**Aim of the task**
Every line below between the line holding "step (R416). -/" and the line holding "def State.endReplay (s", inclusive, should be repeated exactly, and all other lines omitted.

Stored data entries
※

-- ==== Sys2Proof/Machine/Boundary.lean ====
section
/-! DEFINITION. Breath starts, load records and package boundaries (R198 to R206, R256, R274, R275, R295, R392, R408, R423). -/

namespace Sys2Proof.Machine

/-! ### Load records -/

/-- Whether a record's target may be loaded now (R200, R256, R275): an island that has completed its breath, an engine parked
with no credit, a port's table at any time. -/
def State.targetReady (s : State) (r : Nat) : Bool :=
  let n := recIsland r
  if recKind r < 4 then !s.brt.running || s.flag (aIslBreath n) F.islBreath_complete
  else if recKind r = 5 then (s.engine n).parked && decide (s.getF (stmA n) F.stmStatus_credits = 0)
  else true

/-- The target of a record: its kind of target and its number; records of one target run in list order (R200, R540). -/
def recTarget (r : Nat) : Nat × Nat := (if recKind r < 4 then 0 else recKind r, recIsland r)

/-- Whether every earlier record of the same target has finished. -/
def State.earlierDone (s : State) (i : Nat) : Bool :=
  (List.range i).all fun j => s.brt.loadsDone.contains j || decide (recTarget (s.loadRecord j) ≠ recTarget (s.loadRecord i))

/-- Words of 64 bits of a byte list. -/
def words64 : Nat → List Byte → List Nat
  | 0, _ => []
  | k + 1, bs => natOfBytes (bs.take 8) :: words64 k (bs.drop 8)

/-- Words written from an index on, each by `w`. -/
def State.putWords (s : State) (i : Nat) (ws : List Nat) (w : State → Nat → Nat → State) : State :=
  (ws.zipIdx i).foldl (fun s p => w s p.2 p.1) s

/-- A table that has banks (R274): the slot table or bindings of a port, or the stream table, numbered 0–47, 64–111 and 128. -/
def tableId (port table : Nat) : Nat := if table = 2 then 128 else 64 * table + port

/-- The bank of a table that a record writes: the inactive one (R275). -/
def State.loadBank (s : State) (port table : Nat) : Nat :=
  1 - (if table = 0 then s.getF (aCrpConfig port) F.crpConfig_slotBank
       else if table = 1 then s.getF (aCrpConfig port) F.crpConfig_lqBank
       else s.getF aCrpFabric F.crpFabric_streamBank)

/-- Where a bank lies: its first address and its length in bytes. -/
def bankSpan (port table bank : Nat) : Nat × Nat :=
  if table = 0 then (aSlotTable port bank 0, 65536 * 8)
  else if table = 1 then (aCrpLqBind port bank 0, 512)
  else (aStreamTable bank 0 0, 65536)

/-- The first record that names a table clears its inactive bank (R275); patches applied to that bank are gone with it. -/
def State.openBank (s : State) (port table : Nat) : State :=
  let id := tableId port table
  if s.fab.written.contains id then s
  else
    let b := s.loadBank port table
    let (a, n) := bankSpan port table b
    let s := s.clearSpan a n
    { s with fab := { s.fab with
        written := s.fab.written ++ [id],
        applied := s.fab.applied.filter fun p => p.2 ≠ 2 * id + b } }

/-- The 64-bit word of a table's bank at byte offset `o` of the bank (R274, R276, R277, R284). -/
def State.putTableWord (s : State) (port table bank o w : Nat) : State :=
  if table = 0 then s.setF (aSlotTable port bank (o / 8)) F.slotTable_word w
  else if table = 1 then
    s.setFs (aCrpLqBind port bank (o / 8)) [(F.crpLqBind_stream, w), (F.crpLqBind_valid, w / 2 ^ 12)]
  else s.setF (aStreamTable bank (o / 16) (o / 8 % 2)) F.streamTable_word w

/-- A put binding set (R166). -/
def State.putBind (s : State) (n u ch w : Nat) : State :=
  s.setFs (aIslPutBind n u ch) [(F.islPutBind_port, w), (F.islPutBind_queue, w / 2 ^ 6), (F.islPutBind_valid, w / 2 ^ 12)]

/-- A load record's data written to its target (R105, R166, R185, R198, R256, R274, R275). -/
def State.loadData (s : State) (r : Nat) (bs : List Byte) : State :=
  let n := recIsland r
  let u := recUnit r
  let first := recFirst r
  let ws := words64 (bs.length / 8) bs
  match recKind r with
  | 0 =>
    let s := s.store (s.tileBase n u + tileSize + 16 * first) bs 0
    s.setCore n u { s.core n u with exec := some { first := recExecFirst r, last := recExecLast r, entry := recEntry r } }
  | 1 => s.putWords (2 * first) ws fun s i w => s.setF (aRouteTable n (u - 960) (i / 2) (i % 2)) F.routeTable_word w
  | 2 =>
    let cl := u - 960
    let s := s.putWords (2 * first) ws fun s i w => s.setF (aProgramStore n cl (i / 2) (i % 2)) F.programStore_word w
    let c := s.cluster n cl
    s.setCluster n cl { c with loaded := max c.loaded (first + recCount r) }
  | 3 => s.putWords 0 ws fun s i w => s.putBind n u i w
  | 4 =>
    let table := bitsAt u 6 4
    let s := s.openBank n table
    let b := s.loadBank n table
    s.putWords (2 * (2048 * bitsAt u 0 6 + first)) ws fun s i w => s.putTableWord n table b (8 * i) w
  | _ =>
    let ds := (List.range (bs.length / 32)).map fun i => natOfBytes ((bs.drop (32 * i)).take 32)
    let descs := (ds.zipIdx (1024 * n + first / 2)).foldl (fun t p => Tbl.set 0 t p.2 p.1) s.tier.descs
    ({ s with tier := { s.tier with descs := descs } }).setEngine n { s.engine n with entry := recEntry r }

/-- LOAD_RECORD_RUN: a field controller runs a load record of the next breath whose turn it is (R200); its data is read and
written to its target. An uncorrectable line fails the record, and the boundary is then not taken (R248). -/
def execLoadRecordRun (index : Nat) (ecc : Eccs) (s : State) : Out :=
  let r := s.loadRecord index
  if s.hasImage ∧ !s.brt.aborted ∧ index < s.loadTotal ∧ !s.brt.loadsDone.contains index ∧ s.targetReady r ∧ s.earlierDone index then
    match s.readPieces ecc (pieces (recSrc r) (16 * recCount r)) with
    | (s1, none) => .next s1
    | (s1, some bs) =>
      let s2 := s1.loadData r bs
      let s2 := { s2 with brt := { s2.brt with loadsDone := s2.brt.loadsDone ++ [index] } }
      .next (if recKind r < 4 then s2.setFlag (aIslBreath (recIsland r)) F.islBreath_loadsDone (s2.islandLoaded (recIsland r)) else s2)
  else .next s

/-! ### Patches -/

/-- The patches active in the next breath. -/
def State.activePatches (s : State) : List Nat := (s.fab.patches.filter fun p => decide (p.2 ≤ s.brt.next)).map Prod.fst

/-- Whether a record fits the next breath's table entry (R294). -/
def State.patchFits (s : State) (r : Nat) : Bool := r.testBit 35 || decide (bitsAt r 19 16 = s.brt.nextEntry)

/-- The bank that is active in the next breath (R275). -/
def State.nextBank (s : State) (port table : Nat) : Nat :=
  let b := s.loadBank port table
  if s.fab.written.contains (tableId port table) then b else 1 - b

/-- One patch record applied to the tables of the next breath (R295); a full patch list takes no more (DESIGN CHOICE, log 150). -/
def State.applyRecord (s : State) (r : Nat) : State :=
  let c := r / 2 ^ 128
  match bitsAt r 0 4 with
  | 1 =>
    let p := bitsAt r 36 6
    match (List.range 4096).find? fun i => decide (s.getF (aPatchList p i) F.patchList_word = 0) with
    | some i => s.setF (aPatchList p i) F.patchList_word c
    | none => s
  | 2 =>
    let k := bitsAt r 36 12
    let b := s.nextBank 0 2
    (s.setF (aStreamTable b k 0) F.streamTable_word c).setF (aStreamTable b k 1) F.streamTable_word (c / 2 ^ 64)
  | 3 => s.putBind (bitsAt r 36 9) (bitsAt r 45 10) (bitsAt r 55 3) c
  | 4 => s.putTableWord (bitsAt r 36 6) 1 (s.nextBank (bitsAt r 36 6) 1) (8 * bitsAt r 42 6) c
  | _ => s

/-- The bank a record goes to, for the rule that no patch is applied twice to one bank (R295). -/
def State.recordBank (s : State) (r : Nat) : Option Nat :=
  match bitsAt r 0 4 with
  | 2 => some (2 * 128 + s.nextBank 0 2)
  | 4 => let p := bitsAt r 36 6; some (2 * tableId p 1 + s.nextBank p 1)
  | _ => none

/-- The active patches applied at a boundary (R295): the patch lists are rebuilt; descriptors and bindings go to the bank of
the next breath, once for each patch and bank. -/
def State.applyPatches (s : State) : State :=
  let s := (List.range numPorts).foldl (fun s p => s.clearSpan (aPatchList p 0) (8 * 4096)) s
  s.activePatches.foldl (fun s key =>
    let rs := (s.patchRecords key).filter s.patchFits
    let due := rs.filter fun r => match s.recordBank r with
      | some b => !s.fab.applied.contains (key, b)
      | none => true
    let banks := (rs.filterMap s.recordBank).eraseDups
    let s := due.foldl (fun s r => s.applyRecord r) s
    { s with fab := { s.fab with applied := s.fab.applied ++ (banks.map fun b => (key, b)).filter fun x => !s.fab.applied.contains x } }) s

/-- The overlays of the next breath: lengths and checks of the fitting kind-0 records (R294, R295). -/
def State.overlays (s : State) : List (Nat × Nat) :=
  s.activePatches.flatMap fun key =>
    (((s.patchRecords key).filter s.patchFits).filter fun r => decide (bitsAt r 0 4 = 0)).map fun r =>
      (bitsAt r 128 24, bitsAt r 160 32)

/-- Length and check position of the next breath: its entry's, or the largest length and the smallest check of its overlays
(R295). -/
def State.nextTimes (s : State) : Nat × Nat :=
  match s.overlays with
  | [] => (entLength (s.breathEntry s.brt.nextEntry), entCheck (s.breathEntry s.brt.nextEntry))
  | o :: l => l.foldl (fun m x => (max m.1 x.1, min m.2 x.2)) o

/-! ### Boundaries -/

/-- Condition 4 of R204: no setpoint stop is due at this boundary; one that the next entry names stays due until its ramp has ended and it
has been taken (R231). -/
def State.setpointSettled (s : State) : Bool := s.stopTarget.isNone

/-- The crossing residue of an island (R205): the mask of its inbound queues that hold an entry. -/
def State.residueOf (s : State) (n : Nat) : Nat :=
  (((List.range 16).filter fun q => !(Tbl.get [] (s.island n).inbound q).isEmpty).map fun q => 2 ^ q).sum

/-- The examination of every crossing queue (R205): an entry left over is an unplanned fault of the island that reads it. Every queue is
looked at before the first of those faults empties queues (R235). -/
def State.examine (s : State) : State :=
  let found := (s.allIslands.map fun n => (n, s.residueOf n)).filter fun p => decide (p.2 ≠ 0)
  found.foldl (fun s p =>
    (s.setFs (aIslResidue p.1) [(F.islResidue_queues, p.2), (F.islResidue_valid, 1)]).islandFault p.1 0 1)
    { s with brt := { s.brt with examined := true } }

/-- Tags sent by every port with an encrypted direction at a step's end (R462). -/
def State.boundaryTags (s : State) : State :=
  (List.range numPorts).foldl (fun s p => s.sendTag p) s

/-- A withdrawal goes on once its requests are resolved and no breath is under way (R495, steps 2 to 4): the withdraw notices of a member name
a closing beat 10 ms ahead, and the package starts no further breath. -/
def State.tryWithdraw (s : State) : State :=
  if s.flag aBocState F.bocState_withdrawing && s.boc.closeAt.isNone && decide (s.getF aGmuTrack F.gmuTrack_open = 0) &&
      (!s.brt.running || s.brt.taken) then
    let close := s.beat + nsBeat 10000000
    let m := s.msgOf 0x71 [(24, s.self), (40, close.toNat / 65536), (88, if s.brt.job then 1 else 0)]
    let near := (((List.range 6).map s.neighbour).filter fun p => s.isMember p && decide (p ≠ s.self ∧ p ≠ s.lead)).eraseDups
    let s := if s.flag aBocState F.bocState_admitted then near.foldl (fun s p => s.sendTo p m) (s.sendTo s.lead m) else s
    { s with boc := { s.boc with closeAt := some close }, brt := { s.brt with running := false } }.endJob
  else s

/-- A tag freed by a restart (R408, R426): an open or discarded one becomes free, a sweeping one goes on. -/
def State.freeTag (s : State) (t : Nat) : State :=
  if s.tagState t = 1 ∨ s.tagState t = 3 then s.setF (aFltTag t) F.fltTag_state 0 else s

/-- Every open or discarded tag freed. -/
def State.freeTags (s : State) : State := ((s.freeTag 1).freeTag 2).freeTag 3

/-! ### Shadow replay -/

/-- Bytes of memory as the key in force gives them (R247). -/
def State.plainBytes (s : State) (a n : Nat) : List Byte :=
  (pieces a n).flatMap fun p =>
    match s.region p.1 with
    | .lpddr => ((bytesOfNat 64 (s.lpLine p.1).toNat).drop (p.1 % 64)).take p.2
    | _ => s.readBytes p.1 p.2

/-- The region digest (R416): SHA3-256 over the digests of the image's digest regions, in their order. -/
def State.regionDigest (s : State) : BitVec 256 :=
  sha3_256 ((List.range s.boc.regions.2).flatMap fun i =>
    let a := s.boc.regions.1 + 16 * i
    bytesOfNat 32 (sha3_256 (s.plainBytes (s.readNat a 8) (s.readNat (a + 8) 8))).toNat)

/-- The package digest of a step (R416). -/
def State.packageDigest (s : State) (step : Nat) : BitVec 256 :=
  sha3_256 (bytesOfNat 32 s.regionDigest.toNat ++ bytesOfNat 32 (Tbl.get 0 s.fab.digests (tagOf step)).toNat)

/-- A digest sent to the lead in four messages (R417, R425). -/
def State.sendDigest (s : State) (step : Nat) (d : BitVec 256) (replayer : Bool) : State :=
  (List.range 4).foldl (fun s k =>
    s.sendTo s.lead (s.msgOf 0x26 [(24, step % 2 ^ 32), (56, k), (58, d.toNat / 2 ^ (64 * k) % 2 ^ 64), (122, if replayer then 1 else 0)])) s

/-- A replayer stands by again (R414): what it ran is dead, and its tags are free. -/
def State.endReplay (s : State) : State :=
  let s := (s.freeTags.setF aFltState F.fltState_replaying 0).setF aTimTrigState F.timTrigState_armed 0
  { s with
    rcv := { s.rcv with shadow := none, folds := false }
    brt := { BreathSt.reset with job := s.brt.job, aborted := s.brt.aborted, step := s.committed } }

/-- The boundary is taken: the step ends, a commit is applied, the last breath ends the job, requested island resets are carried
out, patches apply, the trigger is armed with the next start, and the registers of the boundary are brought up to date (R28,
R204, R234, R295, R407, R410, R435). -/
def State.takeBoundary (s : State) : State :=
  let e := s.curEntry
  if s.replays ∧ entStepEnd e then
    -- the replayer has run the step: its digest goes to the lead (R417)
    (s.sendDigest s.brt.step (s.packageDigest s.brt.step) true).endReplay
  else
  let s := { s with brt := { s.brt with taken := true } }
  let s := if entStepEnd e ∧ s.committed < s.brt.step then
      let causes := s.getF aFltSusp F.fltSusp_newer
      let s := if causes = 0 then s else s.event 6 0x50 0 0 causes
      s.boundaryTags.stepReport s.brt.step causes
    else s
  let s := s.takeCommit
  let s := (s.allIslands.filter fun n => s.flag (aIslReset n) F.islReset_pending).foldl (fun s n => s.resetIsland n) s
  let s := if entLast e then
      let s := s.allIslands.foldl (fun s n => s.setF (aIslBreath n) F.islBreath_state 0) s
      { s with brt := { s.brt with running := false } }.endJob
    else
      let s := s.applyPatches
      s.armTrigger s.tNext.toNat
  let s := if s.brt.stopping then { s with brt := { s.brt with stopping := false } }.sendAll
      (s.msgOf 0x29 [(32, s.brt.next), (96, 8)]) else s
  s.showPending.tryWithdraw.showUnits.updatePorts.updateHealth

※

**Your solution**
/-- The package digest of a step (R416). -/
def State.packageDigest (s : State) (step : Nat) : BitVec 256 :=
  sha3_256 (bytesOfNat 32 s.regionDigest.toNat ++ bytesOfNat 32 (Tbl.get 0 s.fab.digests (tagOf step)).toNat)

/-- A digest sent to the lead in four messages (R417, R425). -/
def State.sendDigest (s : State) (step : Nat) (d : BitVec 256) (replayer : Bool) : State :=
  (List.range 4).foldl (fun s k =>
    s.sendTo s.lead (s.msgOf 0x26 [(24, step % 2 ^ 32), (56, k), (58, d.toNat / 2 ^ (64 * k) % 2 ^ 64), (122, if replayer then 1 else 0)])) s

/-- A replayer stands by again (R414): what it ran is dead, and its tags are free. -/
def State.endReplay (s : State) : State :=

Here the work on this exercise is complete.